*Exercise requirements:*
Please transcribe exactly, and only, the lines of the data below between the line holding "(s.setDma i x).mem = s.mem := rfl" and the line holding "(s.setDma i x).mover.ctxs = s.mover.ctxs := rfl", inclusive.

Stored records
○ ○ ○

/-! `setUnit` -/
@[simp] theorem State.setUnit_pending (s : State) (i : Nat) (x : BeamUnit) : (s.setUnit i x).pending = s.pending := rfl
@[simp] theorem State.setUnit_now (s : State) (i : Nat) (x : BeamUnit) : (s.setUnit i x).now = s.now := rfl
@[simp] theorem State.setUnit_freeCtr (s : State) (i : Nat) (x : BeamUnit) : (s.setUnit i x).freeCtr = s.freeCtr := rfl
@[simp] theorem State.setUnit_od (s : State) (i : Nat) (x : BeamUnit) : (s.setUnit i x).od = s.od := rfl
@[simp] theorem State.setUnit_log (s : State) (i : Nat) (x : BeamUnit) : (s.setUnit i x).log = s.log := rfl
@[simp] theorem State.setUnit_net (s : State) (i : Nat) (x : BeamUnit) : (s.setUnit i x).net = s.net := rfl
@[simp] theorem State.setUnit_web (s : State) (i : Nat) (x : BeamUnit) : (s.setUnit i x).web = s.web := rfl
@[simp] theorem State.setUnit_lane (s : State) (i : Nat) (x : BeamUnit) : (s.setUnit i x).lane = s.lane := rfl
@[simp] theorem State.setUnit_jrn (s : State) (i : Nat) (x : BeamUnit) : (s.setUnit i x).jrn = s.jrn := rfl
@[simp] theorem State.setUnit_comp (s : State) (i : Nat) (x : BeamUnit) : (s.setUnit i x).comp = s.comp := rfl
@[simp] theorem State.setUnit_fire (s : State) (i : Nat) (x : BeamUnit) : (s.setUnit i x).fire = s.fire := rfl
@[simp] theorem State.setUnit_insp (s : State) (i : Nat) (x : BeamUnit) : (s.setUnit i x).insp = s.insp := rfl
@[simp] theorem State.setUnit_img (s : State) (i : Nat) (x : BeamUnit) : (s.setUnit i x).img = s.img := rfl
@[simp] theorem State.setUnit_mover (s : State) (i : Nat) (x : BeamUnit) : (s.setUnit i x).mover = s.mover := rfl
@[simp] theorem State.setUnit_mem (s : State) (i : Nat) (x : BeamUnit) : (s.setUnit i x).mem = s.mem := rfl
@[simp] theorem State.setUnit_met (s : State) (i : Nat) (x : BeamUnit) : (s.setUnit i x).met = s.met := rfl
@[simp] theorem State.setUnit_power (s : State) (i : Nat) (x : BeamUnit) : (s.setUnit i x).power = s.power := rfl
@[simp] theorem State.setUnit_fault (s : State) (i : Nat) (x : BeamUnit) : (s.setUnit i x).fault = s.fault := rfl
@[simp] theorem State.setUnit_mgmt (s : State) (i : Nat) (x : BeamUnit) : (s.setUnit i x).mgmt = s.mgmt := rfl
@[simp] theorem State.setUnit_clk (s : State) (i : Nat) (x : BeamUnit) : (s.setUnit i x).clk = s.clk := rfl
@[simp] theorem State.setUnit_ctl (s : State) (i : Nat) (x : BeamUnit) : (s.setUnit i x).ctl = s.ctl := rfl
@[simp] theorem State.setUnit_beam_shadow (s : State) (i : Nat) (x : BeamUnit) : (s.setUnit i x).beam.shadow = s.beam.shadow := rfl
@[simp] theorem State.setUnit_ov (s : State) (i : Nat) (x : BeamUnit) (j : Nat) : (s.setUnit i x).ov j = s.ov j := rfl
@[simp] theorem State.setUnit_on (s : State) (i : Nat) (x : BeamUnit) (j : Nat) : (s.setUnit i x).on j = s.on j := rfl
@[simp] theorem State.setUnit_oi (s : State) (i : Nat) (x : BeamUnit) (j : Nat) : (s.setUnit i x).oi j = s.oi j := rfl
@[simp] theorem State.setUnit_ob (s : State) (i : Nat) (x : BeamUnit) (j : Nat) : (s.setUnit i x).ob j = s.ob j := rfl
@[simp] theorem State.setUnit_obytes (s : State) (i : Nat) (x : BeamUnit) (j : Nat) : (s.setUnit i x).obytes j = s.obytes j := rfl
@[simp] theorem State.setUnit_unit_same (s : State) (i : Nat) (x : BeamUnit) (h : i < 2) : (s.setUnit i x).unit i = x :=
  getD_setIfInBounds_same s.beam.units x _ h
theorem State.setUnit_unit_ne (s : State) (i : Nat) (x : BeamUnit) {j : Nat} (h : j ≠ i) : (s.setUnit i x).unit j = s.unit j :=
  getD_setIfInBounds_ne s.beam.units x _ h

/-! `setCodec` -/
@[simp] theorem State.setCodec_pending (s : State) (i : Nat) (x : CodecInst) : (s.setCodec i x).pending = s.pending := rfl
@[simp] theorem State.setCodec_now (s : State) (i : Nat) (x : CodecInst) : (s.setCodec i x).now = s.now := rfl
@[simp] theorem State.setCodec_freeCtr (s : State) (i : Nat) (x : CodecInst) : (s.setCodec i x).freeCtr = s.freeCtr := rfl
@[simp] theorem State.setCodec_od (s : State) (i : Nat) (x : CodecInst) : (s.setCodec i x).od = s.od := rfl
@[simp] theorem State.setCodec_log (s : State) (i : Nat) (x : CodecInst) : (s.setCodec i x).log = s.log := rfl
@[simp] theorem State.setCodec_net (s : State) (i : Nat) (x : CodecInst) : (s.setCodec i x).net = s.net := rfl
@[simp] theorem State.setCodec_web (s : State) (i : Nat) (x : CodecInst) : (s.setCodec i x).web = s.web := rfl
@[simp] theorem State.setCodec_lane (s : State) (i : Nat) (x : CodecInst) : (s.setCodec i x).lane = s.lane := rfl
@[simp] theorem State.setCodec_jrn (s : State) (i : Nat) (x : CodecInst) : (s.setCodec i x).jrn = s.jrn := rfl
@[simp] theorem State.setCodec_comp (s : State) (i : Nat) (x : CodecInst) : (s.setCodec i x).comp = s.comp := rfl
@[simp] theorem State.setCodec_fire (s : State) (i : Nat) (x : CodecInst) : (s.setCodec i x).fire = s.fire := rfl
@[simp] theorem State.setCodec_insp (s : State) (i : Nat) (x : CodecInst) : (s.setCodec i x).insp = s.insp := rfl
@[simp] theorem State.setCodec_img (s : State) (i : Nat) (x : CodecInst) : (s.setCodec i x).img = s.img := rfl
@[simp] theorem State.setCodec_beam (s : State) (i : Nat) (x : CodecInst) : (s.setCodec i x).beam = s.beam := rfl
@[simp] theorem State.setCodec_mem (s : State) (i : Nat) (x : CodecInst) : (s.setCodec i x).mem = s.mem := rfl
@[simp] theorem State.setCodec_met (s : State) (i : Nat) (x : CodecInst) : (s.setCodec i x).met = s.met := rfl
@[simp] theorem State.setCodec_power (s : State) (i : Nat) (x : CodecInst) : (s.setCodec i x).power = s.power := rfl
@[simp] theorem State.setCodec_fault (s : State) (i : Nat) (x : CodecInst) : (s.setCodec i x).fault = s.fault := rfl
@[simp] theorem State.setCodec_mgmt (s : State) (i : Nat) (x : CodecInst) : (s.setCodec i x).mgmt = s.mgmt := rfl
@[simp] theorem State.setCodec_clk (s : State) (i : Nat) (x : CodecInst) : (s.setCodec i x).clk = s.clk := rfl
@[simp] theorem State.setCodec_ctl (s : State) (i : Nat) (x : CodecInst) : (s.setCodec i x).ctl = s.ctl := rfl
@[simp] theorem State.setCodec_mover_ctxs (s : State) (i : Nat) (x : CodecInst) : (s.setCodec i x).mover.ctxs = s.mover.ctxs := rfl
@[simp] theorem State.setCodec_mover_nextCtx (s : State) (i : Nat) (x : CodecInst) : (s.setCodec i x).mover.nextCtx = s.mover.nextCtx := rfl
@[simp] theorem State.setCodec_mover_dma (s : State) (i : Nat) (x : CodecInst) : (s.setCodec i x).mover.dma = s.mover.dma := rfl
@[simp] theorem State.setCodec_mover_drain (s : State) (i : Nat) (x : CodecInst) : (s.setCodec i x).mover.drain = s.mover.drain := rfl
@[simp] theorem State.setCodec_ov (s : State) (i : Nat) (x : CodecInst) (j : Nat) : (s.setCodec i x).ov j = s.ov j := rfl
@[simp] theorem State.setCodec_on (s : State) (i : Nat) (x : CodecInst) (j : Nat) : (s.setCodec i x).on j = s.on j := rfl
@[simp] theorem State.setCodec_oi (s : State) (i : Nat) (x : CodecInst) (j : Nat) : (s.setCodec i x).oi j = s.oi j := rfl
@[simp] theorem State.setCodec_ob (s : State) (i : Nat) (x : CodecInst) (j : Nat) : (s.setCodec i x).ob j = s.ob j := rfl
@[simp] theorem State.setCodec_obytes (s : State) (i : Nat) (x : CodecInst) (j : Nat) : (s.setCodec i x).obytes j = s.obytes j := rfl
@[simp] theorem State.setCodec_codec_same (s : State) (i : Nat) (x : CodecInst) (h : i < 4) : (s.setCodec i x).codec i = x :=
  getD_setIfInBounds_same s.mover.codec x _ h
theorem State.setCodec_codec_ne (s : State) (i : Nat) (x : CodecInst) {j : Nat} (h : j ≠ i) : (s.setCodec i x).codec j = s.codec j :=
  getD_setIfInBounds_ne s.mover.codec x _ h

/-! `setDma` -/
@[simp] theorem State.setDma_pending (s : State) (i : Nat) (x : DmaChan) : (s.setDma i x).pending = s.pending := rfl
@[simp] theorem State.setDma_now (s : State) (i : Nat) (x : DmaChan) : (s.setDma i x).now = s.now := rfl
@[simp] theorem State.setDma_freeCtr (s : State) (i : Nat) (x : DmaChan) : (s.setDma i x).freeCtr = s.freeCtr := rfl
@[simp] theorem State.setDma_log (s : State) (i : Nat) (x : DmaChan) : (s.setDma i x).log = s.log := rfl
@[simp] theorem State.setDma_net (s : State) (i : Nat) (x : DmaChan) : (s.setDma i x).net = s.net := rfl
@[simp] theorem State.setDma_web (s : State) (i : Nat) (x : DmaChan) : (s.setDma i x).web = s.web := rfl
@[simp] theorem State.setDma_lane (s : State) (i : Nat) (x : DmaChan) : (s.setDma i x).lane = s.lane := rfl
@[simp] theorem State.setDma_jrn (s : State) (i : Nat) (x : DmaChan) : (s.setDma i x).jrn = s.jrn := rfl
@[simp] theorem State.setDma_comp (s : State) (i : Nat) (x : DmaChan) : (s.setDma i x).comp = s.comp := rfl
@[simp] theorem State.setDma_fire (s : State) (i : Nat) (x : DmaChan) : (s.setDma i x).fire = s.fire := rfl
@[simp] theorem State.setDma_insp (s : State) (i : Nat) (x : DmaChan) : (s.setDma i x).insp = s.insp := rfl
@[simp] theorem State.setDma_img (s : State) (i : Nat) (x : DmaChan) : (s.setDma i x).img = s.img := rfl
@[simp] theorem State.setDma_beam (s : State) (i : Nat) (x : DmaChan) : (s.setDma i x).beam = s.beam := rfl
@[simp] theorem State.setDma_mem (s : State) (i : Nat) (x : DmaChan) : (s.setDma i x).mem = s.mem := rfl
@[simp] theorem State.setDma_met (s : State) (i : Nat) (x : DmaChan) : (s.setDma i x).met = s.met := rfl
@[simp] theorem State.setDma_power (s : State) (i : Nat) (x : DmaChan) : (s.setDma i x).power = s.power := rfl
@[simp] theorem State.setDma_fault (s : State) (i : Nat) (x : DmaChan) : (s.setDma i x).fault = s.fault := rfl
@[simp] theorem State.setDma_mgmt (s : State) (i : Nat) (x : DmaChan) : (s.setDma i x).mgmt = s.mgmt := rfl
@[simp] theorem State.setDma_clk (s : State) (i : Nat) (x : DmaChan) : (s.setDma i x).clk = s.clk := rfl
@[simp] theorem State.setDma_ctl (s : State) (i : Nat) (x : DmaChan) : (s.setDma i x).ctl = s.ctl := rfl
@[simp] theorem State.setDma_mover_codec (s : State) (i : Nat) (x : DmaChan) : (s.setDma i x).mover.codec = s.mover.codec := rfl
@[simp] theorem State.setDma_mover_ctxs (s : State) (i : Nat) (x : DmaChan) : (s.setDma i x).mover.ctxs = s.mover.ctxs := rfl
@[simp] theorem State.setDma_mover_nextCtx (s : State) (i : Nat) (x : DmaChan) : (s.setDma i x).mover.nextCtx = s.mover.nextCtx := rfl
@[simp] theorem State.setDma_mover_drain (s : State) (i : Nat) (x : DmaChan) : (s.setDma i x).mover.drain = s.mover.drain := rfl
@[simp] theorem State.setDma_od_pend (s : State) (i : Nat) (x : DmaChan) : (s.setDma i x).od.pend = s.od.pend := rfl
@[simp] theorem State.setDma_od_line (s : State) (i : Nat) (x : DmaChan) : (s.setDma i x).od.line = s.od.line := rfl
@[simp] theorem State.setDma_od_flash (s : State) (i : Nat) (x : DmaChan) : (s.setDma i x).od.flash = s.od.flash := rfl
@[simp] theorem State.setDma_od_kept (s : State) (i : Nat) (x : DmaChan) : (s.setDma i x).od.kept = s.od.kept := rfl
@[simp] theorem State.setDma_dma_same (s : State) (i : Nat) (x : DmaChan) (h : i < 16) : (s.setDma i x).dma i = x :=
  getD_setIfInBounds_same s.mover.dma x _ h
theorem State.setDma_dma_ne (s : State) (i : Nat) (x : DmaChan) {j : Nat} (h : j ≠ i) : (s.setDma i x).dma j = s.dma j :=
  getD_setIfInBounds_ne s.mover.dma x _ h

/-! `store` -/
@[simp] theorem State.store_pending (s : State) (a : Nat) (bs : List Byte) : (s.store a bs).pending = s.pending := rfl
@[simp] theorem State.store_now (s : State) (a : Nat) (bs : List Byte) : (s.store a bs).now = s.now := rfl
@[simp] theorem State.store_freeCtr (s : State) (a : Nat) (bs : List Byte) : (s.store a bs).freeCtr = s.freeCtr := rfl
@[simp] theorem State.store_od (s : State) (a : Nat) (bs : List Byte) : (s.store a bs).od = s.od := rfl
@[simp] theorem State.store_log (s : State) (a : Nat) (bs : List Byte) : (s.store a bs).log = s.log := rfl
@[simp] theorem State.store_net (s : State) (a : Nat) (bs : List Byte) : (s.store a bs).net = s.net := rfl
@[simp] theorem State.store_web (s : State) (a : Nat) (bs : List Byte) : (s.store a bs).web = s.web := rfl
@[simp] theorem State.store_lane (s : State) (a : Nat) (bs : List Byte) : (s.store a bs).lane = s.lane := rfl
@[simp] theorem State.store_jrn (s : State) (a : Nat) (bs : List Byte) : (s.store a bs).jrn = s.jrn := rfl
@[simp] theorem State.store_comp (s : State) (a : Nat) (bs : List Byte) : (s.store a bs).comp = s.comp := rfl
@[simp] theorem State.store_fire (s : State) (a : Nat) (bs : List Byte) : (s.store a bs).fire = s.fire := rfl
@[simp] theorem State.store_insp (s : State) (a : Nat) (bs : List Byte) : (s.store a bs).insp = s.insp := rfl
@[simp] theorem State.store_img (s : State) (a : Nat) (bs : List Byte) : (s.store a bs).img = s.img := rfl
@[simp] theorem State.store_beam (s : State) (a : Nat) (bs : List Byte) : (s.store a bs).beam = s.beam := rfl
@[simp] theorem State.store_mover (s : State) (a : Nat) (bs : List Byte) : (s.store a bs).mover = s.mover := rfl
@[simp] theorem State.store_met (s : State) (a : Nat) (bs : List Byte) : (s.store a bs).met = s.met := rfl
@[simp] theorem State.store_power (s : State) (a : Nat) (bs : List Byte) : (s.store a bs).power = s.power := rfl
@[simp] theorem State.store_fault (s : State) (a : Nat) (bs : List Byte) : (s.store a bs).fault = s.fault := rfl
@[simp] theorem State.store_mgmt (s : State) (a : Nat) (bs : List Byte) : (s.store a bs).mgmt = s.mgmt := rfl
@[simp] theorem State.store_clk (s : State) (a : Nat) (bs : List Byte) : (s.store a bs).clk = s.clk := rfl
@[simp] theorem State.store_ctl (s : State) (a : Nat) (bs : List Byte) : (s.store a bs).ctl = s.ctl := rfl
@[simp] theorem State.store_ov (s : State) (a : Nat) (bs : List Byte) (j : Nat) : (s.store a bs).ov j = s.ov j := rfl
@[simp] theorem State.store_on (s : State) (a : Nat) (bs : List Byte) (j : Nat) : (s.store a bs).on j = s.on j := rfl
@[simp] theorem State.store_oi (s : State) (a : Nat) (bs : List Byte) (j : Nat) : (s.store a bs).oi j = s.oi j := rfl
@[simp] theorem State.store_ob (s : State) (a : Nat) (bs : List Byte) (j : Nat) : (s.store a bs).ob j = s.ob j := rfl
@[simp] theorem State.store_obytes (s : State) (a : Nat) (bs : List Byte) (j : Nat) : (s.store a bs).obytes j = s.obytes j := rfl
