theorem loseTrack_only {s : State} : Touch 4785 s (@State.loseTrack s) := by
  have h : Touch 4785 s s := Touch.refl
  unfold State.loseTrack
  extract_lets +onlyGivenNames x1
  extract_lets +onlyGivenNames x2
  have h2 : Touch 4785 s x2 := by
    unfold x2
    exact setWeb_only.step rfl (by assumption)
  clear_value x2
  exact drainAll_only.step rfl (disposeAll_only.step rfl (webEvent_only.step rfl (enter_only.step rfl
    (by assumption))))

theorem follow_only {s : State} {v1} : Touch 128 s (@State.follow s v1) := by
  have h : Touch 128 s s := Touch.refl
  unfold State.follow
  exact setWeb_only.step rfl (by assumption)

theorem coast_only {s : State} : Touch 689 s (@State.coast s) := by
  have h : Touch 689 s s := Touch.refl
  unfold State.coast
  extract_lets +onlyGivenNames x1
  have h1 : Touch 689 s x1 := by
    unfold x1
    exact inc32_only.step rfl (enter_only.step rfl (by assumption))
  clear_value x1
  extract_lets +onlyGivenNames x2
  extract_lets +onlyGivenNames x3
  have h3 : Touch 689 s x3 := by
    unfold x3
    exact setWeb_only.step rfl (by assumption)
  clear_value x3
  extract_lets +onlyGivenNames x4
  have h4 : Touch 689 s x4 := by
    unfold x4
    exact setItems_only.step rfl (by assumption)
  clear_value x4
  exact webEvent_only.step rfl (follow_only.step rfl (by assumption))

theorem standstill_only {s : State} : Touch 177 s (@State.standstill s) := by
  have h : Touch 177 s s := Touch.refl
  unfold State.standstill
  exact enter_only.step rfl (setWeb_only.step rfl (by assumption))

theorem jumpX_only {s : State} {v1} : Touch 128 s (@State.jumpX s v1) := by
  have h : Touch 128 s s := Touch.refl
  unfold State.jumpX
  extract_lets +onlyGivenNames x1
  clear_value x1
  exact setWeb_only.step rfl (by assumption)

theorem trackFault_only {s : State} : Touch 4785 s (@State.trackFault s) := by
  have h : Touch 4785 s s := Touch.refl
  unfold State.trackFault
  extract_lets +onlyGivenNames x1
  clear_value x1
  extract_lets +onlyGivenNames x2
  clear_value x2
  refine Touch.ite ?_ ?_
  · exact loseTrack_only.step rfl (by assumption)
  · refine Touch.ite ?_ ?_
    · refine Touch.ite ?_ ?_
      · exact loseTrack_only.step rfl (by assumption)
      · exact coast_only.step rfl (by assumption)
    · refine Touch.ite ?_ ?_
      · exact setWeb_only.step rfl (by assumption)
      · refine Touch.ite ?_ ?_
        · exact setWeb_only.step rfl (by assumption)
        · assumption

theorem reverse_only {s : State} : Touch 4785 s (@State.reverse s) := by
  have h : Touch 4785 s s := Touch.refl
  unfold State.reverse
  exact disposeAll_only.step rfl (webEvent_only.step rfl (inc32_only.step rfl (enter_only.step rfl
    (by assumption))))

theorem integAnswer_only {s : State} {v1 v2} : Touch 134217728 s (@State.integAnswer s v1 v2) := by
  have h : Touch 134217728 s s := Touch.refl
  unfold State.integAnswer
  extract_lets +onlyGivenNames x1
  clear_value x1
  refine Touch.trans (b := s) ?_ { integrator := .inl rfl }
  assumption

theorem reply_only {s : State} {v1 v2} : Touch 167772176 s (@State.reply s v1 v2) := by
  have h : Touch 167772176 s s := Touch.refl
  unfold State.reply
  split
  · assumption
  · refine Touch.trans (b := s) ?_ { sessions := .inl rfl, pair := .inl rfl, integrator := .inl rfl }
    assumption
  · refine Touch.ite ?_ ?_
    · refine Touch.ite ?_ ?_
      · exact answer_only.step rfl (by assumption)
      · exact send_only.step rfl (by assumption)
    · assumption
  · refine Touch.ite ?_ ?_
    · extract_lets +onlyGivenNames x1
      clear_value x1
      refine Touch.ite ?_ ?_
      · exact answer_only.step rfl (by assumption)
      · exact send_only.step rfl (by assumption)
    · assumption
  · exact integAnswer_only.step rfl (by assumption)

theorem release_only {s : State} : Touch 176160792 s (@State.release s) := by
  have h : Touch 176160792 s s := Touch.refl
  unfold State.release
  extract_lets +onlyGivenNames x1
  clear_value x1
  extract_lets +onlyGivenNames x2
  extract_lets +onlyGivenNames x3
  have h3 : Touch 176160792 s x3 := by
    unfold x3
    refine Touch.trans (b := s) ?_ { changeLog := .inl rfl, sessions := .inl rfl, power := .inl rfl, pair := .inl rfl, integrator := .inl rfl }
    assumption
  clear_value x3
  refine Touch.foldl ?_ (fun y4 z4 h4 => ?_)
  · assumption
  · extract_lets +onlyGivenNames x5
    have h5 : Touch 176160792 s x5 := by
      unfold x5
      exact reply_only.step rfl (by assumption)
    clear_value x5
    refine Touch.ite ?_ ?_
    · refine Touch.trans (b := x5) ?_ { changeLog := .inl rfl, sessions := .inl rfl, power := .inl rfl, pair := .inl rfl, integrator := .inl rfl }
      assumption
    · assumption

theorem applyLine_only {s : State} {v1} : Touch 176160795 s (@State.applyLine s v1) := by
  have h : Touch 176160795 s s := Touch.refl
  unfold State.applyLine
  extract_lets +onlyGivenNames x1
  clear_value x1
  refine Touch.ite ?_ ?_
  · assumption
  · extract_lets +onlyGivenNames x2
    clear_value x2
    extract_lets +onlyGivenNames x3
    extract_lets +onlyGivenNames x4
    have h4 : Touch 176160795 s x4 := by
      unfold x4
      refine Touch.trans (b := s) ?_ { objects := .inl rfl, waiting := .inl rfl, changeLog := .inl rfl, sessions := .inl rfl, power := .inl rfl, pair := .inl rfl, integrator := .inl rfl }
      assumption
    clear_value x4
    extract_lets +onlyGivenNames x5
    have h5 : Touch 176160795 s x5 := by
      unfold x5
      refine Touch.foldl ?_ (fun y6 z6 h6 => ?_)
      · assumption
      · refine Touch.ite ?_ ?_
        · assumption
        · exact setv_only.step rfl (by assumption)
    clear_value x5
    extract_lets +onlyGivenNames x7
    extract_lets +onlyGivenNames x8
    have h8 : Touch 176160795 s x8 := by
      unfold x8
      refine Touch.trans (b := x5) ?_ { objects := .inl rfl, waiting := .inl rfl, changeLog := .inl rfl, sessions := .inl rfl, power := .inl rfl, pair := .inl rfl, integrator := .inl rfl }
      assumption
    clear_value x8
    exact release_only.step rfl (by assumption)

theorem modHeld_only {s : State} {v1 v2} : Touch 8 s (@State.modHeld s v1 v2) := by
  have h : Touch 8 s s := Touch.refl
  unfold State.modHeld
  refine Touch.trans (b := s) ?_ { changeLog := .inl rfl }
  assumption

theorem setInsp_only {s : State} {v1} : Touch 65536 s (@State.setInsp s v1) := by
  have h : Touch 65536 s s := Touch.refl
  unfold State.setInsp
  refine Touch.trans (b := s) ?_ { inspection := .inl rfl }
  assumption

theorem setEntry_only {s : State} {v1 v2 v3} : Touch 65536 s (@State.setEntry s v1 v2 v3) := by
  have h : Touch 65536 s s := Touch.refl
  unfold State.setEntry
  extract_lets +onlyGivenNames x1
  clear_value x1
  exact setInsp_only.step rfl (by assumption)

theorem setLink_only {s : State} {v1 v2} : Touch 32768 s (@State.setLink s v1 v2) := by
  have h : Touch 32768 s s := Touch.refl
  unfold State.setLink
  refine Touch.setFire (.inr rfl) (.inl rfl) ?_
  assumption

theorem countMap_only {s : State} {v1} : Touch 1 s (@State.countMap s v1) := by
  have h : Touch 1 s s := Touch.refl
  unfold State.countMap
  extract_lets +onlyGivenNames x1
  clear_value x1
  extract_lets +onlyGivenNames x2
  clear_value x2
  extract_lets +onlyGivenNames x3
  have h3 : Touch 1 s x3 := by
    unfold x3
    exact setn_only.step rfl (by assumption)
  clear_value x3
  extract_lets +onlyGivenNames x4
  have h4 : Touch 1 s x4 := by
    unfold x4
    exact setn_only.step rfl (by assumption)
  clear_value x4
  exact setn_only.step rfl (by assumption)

○ ○ ○

*Solved exercise:*
@[simp] theorem State.setDma_mem (s : State) (i : Nat) (x : DmaChan) : (s.setDma i x).mem = s.mem := rfl
@[simp] theorem State.setDma_met (s : State) (i : Nat) (x : DmaChan) : (s.setDma i x).met = s.met := rfl
@[simp] theorem State.setDma_power (s : State) (i : Nat) (x : DmaChan) : (s.setDma i x).power = s.power := rfl
@[simp] theorem State.setDma_fault (s : State) (i : Nat) (x : DmaChan) : (s.setDma i x).fault = s.fault := rfl
@[simp] theorem State.setDma_mgmt (s : State) (i : Nat) (x : DmaChan) : (s.setDma i x).mgmt = s.mgmt := rfl
@[simp] theorem State.setDma_clk (s : State) (i : Nat) (x : DmaChan) : (s.setDma i x).clk = s.clk := rfl
@[simp] theorem State.setDma_ctl (s : State) (i : Nat) (x : DmaChan) : (s.setDma i x).ctl = s.ctl := rfl
@[simp] theorem State.setDma_mover_codec (s : State) (i : Nat) (x : DmaChan) : (s.setDma i x).mover.codec = s.mover.codec := rfl
@[simp] theorem State.setDma_mover_ctxs (s : State) (i : Nat) (x : DmaChan) : (s.setDma i x).mover.ctxs = s.mover.ctxs := rfl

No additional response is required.